§ WORK INSTRUCTION
Start at the line with "if r = 1 ∨ r" in the records below, stop at the line with "52] (46_idea.md R284). -/", and return every line in that span exactly, the two end lines included.

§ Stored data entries
::::
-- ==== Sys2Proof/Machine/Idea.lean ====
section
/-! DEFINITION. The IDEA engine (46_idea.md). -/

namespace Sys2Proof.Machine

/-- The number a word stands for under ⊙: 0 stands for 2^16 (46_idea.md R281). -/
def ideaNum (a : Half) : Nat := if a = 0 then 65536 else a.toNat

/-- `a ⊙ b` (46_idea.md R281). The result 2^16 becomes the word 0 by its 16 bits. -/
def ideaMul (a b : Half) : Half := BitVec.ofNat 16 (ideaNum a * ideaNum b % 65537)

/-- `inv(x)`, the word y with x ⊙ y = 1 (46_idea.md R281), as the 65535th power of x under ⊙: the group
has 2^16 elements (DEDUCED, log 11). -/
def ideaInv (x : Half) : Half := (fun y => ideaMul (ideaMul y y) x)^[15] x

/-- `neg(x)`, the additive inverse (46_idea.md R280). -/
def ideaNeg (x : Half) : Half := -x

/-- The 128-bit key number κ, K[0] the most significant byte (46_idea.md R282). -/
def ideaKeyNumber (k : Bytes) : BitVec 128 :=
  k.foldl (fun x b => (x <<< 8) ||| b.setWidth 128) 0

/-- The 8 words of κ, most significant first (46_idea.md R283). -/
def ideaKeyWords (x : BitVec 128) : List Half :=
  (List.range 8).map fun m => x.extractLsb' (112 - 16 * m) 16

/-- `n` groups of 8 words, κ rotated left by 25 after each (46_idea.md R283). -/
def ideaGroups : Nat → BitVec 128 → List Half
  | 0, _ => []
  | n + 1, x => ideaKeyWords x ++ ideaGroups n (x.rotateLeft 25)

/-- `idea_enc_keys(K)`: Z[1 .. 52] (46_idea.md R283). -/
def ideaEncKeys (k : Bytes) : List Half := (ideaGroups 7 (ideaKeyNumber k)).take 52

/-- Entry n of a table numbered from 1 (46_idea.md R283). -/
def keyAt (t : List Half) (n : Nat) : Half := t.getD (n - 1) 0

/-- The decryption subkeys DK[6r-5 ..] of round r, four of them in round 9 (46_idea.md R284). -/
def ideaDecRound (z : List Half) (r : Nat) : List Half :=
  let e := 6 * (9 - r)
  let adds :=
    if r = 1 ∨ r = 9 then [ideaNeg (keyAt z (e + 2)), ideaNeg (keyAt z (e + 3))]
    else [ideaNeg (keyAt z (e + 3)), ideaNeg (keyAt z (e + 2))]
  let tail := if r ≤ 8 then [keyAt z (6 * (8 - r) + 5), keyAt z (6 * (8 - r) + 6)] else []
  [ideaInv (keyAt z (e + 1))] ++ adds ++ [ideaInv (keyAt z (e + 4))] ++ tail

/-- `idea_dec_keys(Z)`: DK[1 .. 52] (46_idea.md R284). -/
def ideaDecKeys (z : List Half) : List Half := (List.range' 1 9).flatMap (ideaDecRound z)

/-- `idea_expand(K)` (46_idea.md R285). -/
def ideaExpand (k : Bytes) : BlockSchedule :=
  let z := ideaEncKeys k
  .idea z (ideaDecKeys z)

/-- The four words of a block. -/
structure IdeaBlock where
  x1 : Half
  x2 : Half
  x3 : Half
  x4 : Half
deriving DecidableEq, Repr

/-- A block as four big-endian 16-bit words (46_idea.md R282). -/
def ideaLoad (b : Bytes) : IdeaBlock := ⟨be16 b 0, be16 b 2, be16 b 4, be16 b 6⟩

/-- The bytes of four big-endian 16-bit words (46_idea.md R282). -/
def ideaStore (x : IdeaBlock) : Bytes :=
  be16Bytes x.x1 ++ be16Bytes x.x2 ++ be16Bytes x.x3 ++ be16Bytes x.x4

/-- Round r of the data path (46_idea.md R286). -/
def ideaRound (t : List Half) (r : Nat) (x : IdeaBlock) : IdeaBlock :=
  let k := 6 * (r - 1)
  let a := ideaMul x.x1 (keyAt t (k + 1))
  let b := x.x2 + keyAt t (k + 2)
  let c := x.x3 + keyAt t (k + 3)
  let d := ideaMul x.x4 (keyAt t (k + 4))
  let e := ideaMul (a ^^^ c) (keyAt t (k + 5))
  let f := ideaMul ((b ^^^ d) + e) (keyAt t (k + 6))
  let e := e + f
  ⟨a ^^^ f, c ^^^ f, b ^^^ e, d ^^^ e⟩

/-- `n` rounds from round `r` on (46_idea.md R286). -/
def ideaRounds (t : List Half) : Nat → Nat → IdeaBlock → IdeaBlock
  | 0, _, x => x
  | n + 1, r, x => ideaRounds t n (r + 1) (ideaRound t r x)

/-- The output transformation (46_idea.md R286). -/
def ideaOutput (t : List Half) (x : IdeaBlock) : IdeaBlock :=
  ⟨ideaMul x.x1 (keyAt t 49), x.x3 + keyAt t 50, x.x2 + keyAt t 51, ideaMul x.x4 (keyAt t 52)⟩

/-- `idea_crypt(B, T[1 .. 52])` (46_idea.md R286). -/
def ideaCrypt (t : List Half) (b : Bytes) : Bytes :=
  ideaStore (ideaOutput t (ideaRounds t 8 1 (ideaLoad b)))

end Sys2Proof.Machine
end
::::
§ ANSWER FOR THIS EXERCISE
    if r = 1 ∨ r = 9 then [ideaNeg (keyAt z (e + 2)), ideaNeg (keyAt z (e + 3))]
    else [ideaNeg (keyAt z (e + 3)), ideaNeg (keyAt z (e + 2))]
  let tail := if r ≤ 8 then [keyAt z (6 * (8 - r) + 5), keyAt z (6 * (8 - r) + 6)] else []
  [ideaInv (keyAt z (e + 1))] ++ adds ++ [ideaInv (keyAt z (e + 4))] ++ tail

/-- `idea_dec_keys(Z)`: DK[1 .. 52] (46_idea.md R284). -/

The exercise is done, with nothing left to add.